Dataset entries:
┌────────
/-- A 40-bit address in two registers, low word first. -/
def Dev.setAddr (d : Dev) (lo hi : Field) (a : Nat) : Dev := (d.put lo a).put hi (a / 0x1_0000_0000)

/-! Free values -/

/-- A fresh free byte, and the device with the draw counted. -/
def Dev.freeByte (d : Dev) : Byte × Dev := (Config.freeByte d.fresh, { d with fresh := d.fresh + 1 })

def Dev.freeWord (d : Dev) : W32 × Dev := (Config.freeWord d.fresh, { d with fresh := d.fresh + 1 })

def Dev.freeNat (d : Dev) : Nat × Dev := (Config.freeNat d.fresh, { d with fresh := d.fresh + 1 })

/-! Time -/

/-- Ticks of the time base in 1 ms and 1 s (R74); a duration is held to the next whole tick. -/
def ticksPerMs : Nat := 622080
def ticksPerSecond : Nat := 622080000

/-- The ticks that `n` µs take, to the next whole tick, and the whole µs in `t` ticks: 622.08 ticks a µs (R74). -/
def usTicks (n : Nat) : Nat := (n * 62208 + 99) / 100
def ticksUs (t : Nat) : Nat := t * 100 / 62208

/-- Ticks of one frame period (R74). -/
def ticksPerFrame : Nat := 77760

/-- The time base (R77): 0 until first lock, then every tick, wrapping after 63 bits. -/
def Dev.timeBase (d : Dev) : Nat :=
  match d.timing.firstLock with
  | none => 0
  | some t => (d.now - t) % 2 ^ 63

def Dev.rootValid (d : Dev) : Bool := d.on F.clkStatusRootValid

/-! Lanes and path points -/

/-- A lane after a cold reset: LANE.CFG and SV_CFG of its page are in force (R57, R139). -/
def LaneSt.atReset (n : Nat) : LaneSt :=
  { cfg := resetWord (laneAddr n Reg.laneCfg), sieve := { cfg := resetWord (laneAddr n Reg.laneSvCfg) } }

def Dev.lane (d : Dev) (n : Nat) : LaneSt := Store.get LaneSt.atReset d.lanes n

def Dev.setLane (d : Dev) (n : Nat) (l : LaneSt) : Dev := { d with lanes := Store.set LaneSt.atReset d.lanes n l }

/-- The Sieve of a group's GFP stream after a cold reset. -/
def gfpAtReset (_ : Nat) : Sieve := { cfg := resetWord Reg.flwSvCfg }

def Dev.gfpSieve (d : Dev) (g : Nat) : Sieve := Store.get gfpAtReset d.gfp g

def Dev.setGfpSieve (d : Dev) (g : Nat) (s : Sieve) : Dev := { d with gfp := Store.set gfpAtReset d.gfp g s }

/-- The fields of the configuration in force on a lane (R57, R60). -/
def LaneSt.rate (l : LaneSt) : Nat := getF l.cfg 0 3
def LaneSt.type (l : LaneSt) : Nat := getF l.cfg 4 2
def LaneSt.isLine (l : LaneSt) : Bool := l.type == 0

/-- N of the STM-N of a LINE lane, by rate code (R57). -/
def stmN (rate : Nat) : Nat :=
  match rate with
  | 0 => 1
  | 1 => 4
  | 3 => 16
  | 5 => 64
  | _ => 1

/-- Tustra blocks per frame, by rate code (R57). -/
def blocksPerFrame (rate : Nat) : Nat :=
  match rate with
  | 0 => 9
  | 1 => 36
  | 2 => 72
  | 3 => 144
  | 4 => 288
  | 5 => 576
  | _ => 1152

/-- A pair of TYPE and RATE that R57 allows on a port lane. -/
def laneCfgAllowed (type rate : Nat) : Bool :=
  match type with
  | 0 => rate == 0 || rate == 1 || rate == 3 || rate == 5
  | 1 => decide (rate ≤ 5)
  | 2 => decide (1 ≤ rate) && decide (rate ≤ 5)
  | _ => false

/-- The page of a lane (R654). -/
def lanePage (n : Nat) : Nat := n + 0x10

/-- The key of a path point in `Dev.paths` (R187, R394). -/
def pointKey : Point → Nat
  | .ho i => i.val
  | .lo i => 18432 + i.val

def Dev.path (d : Dev) (k : Nat) : PathSt := Store.get (fun _ => {}) d.paths k

def Dev.setPath (d : Dev) (k : Nat) (p : PathSt) : Dev := { d with paths := Store.set (fun _ => {}) d.paths k p }

/-! The common header -/

/-- The state that the data path of page `p` has reached: 0 OFF, 1 PREPARE, 2 SERVICE, 3 TEST. -/
def Dev.eff (d : Dev) (p : Nat) : Nat := d.get (F.hdrEffState.page p)

def Dev.retired (d : Dev) (p : Nat) : Bool := d.on (F.hdrCapRetired.page p)

def Dev.inTest (d : Dev) (p : Nat) : Bool := d.eff p == 3

/-- The capability bit of the instance of page `p` (R654). -/
def Dev.present (d : Dev) (p : Nat) : Bool :=
  if p = 1 then d.on F.devCapUnitTiming
  else if p = 2 ∨ p = 3 then d.on F.devCapUnitMemMtx
  else if p = 4 then d.word Reg.devCapHbm0 != 0 || d.word Reg.devCapHbm1 != 0
  else if p = 0xA ∨ p = 0xF then d.on F.devCapUnitProtMate
  else if p = 0xB then d.on F.devCapUnitGroomer
  else if p = 0xC ∨ p = 0xD then d.on F.devCapUnitFlow
  else if p = 0xE then d.on F.devCapUnitMonitor
  else if p < 0x10 then d.on F.devCapUnitMgmt
  else if p < 0x70 then d.on ⟨Reg.devCapPlane0 + 4 * ((p - 0x10) / 32), (p - 0x10) % 32, 1⟩
  else d.on ⟨Reg.devCapMlane, p - 0x70, 1⟩

/-- `CAP` of page `p` (R656). -/
def Dev.capWord (d : Dev) (p : Nat) : W32 :=
  let pr := d.present p
  BitVec.ofNat 32 (bitOf pr + bitOf (pr && !d.on (F.hdrFaultPerm.page p)) * 2 + bitOf (d.retired p) * 4
    + bitOf (d.inTest p) * 8)

/-- R49, R668: what follows a change of the capability map or of a page's `CAP`, `old` being the device before it. -/
def Dev.capCommit (new old : Dev) : Dev :=
  let chg := (List.range 9).any (fun i =>
    new.word (Reg.devCapUnit + 4 * i) != old.word (Reg.devCapUnit + 4 * i))
  let d1 := new.when chg (fun d => (d.roll F.devCapGenGen 1).raise ⟨Reg.hdrSticky + 0x1_0000_0000, 0, 1⟩)
  d1.each 120 (fun d p => d.when (new.capWord p != old.capWord p) (fun e => e.raise (F.hdrStickyCapChg.page p)))

/-- A transient fault of an instance of page `p` (R642). -/
def Dev.transient (d : Dev) (p n : Nat) : Dev := d.bump (F.hdrFaultTransient.page p) n

/-- A channel of page `p` is permanently faulty (R644, R656). -/
def Dev.permanent (d : Dev) (p : Nat) : Dev :=
  (d.when (!d.on (F.hdrFaultPerm.page p)) (fun e => e.raise (F.hdrStickyFault.page p))).raise (F.hdrFaultPerm.page p)

/-- The states of a ledger (R656). -/
def ledgerRunning : Nat := 1
def ledgerDone : Nat := 2
def ledgerAborted : Nat := 3

/-- `LEDGER` and `LEDGER_ST` of page `p` change together (R656, R660). -/
def Dev.ledger (d : Dev) (p id step state done : Nat) : Dev :=
  let d1 := ((d.put (F.hdrLedgerId.page p) id).put (F.hdrLedgerStep.page p) step)
  let d2 := (d1.put (F.hdrLedgerStState.page p) state).put (F.hdrLedgerStDoneSteps.page p) done
  d2.when (state == ledgerDone || state == ledgerAborted) (fun e => e.raise (F.hdrStickyLedger.page p))

/-- R645: a running operation of page `p` is cut short at the step it reached. -/
def Dev.abortLedger (d : Dev) (p : Nat) : Dev :=
  d.when (d.get (F.hdrLedgerStState.page p) == ledgerRunning)
    (fun e => (e.put (F.hdrLedgerStState.page p) ledgerAborted).raise (F.hdrStickyLedger.page p))

/-- A table with `f` applied to every listed value. -/
def Store.remap {α : Type} [DecidableEq α] (dflt : Nat → α) (f : α → α) (s : Store α) : Store α :=
  s.foldl (fun (t : Store α) x => Store.set dflt t x.1 (f x.2)) []

/-! Selectors (R311, R430) -/

/-- A protection field of selector `i` as it is in force: a write that changes one takes effect at the next edge (R430). -/
def Dev.selGet (d : Dev) (f : Field) (i : Nat) : Nat :=
  match d.selRestart.find? (fun x => x.1 == i) with
  | some x => getF (if f.off % 16 = 8 then x.2.1 else x.2.2) f.lo f.len
  | none => d.get (f.at 16 i)

def Dev.selOwner (d : Dev) (i : Nat) : Nat := d.selGet F.selOwner i

/-- The leg that selector `i` has in use: leg A of an MSP bridge (R288, R448). -/
def Dev.legInUse (d : Dev) (i : Nat) : Bool := d.selOwner i != 3 && d.on (F.selSel.at 16 i)

/-! Near accumulators -/

/-- The key of counter `c` of a record of kind `k` and index `i` (R394). Counters 16 up are what a record's second
needs for its classification beside its events (R395). -/
def counterKey (k i c : Nat) : Nat := (k * 0x10_0000 + i) * 32 + c

/-- A path record counts only while its point has `MON_EN` = 1 (R394). -/
def Dev.monitored (d : Dev) (k i : Nat) : Bool :=
  if k = 1 then getF (d.path i).cfg 0 1 == 1
  else if k = 2 then getF (d.path (18432 + i)).cfg 0 1 == 1
  else true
└────────
Task:
If a line in the records above has the word "ledgerRunning", copy it.

Answer box:
def ledgerRunning : Nat := 1
  d.when (d.get (F.hdrLedgerStState.page p) == ledgerRunning)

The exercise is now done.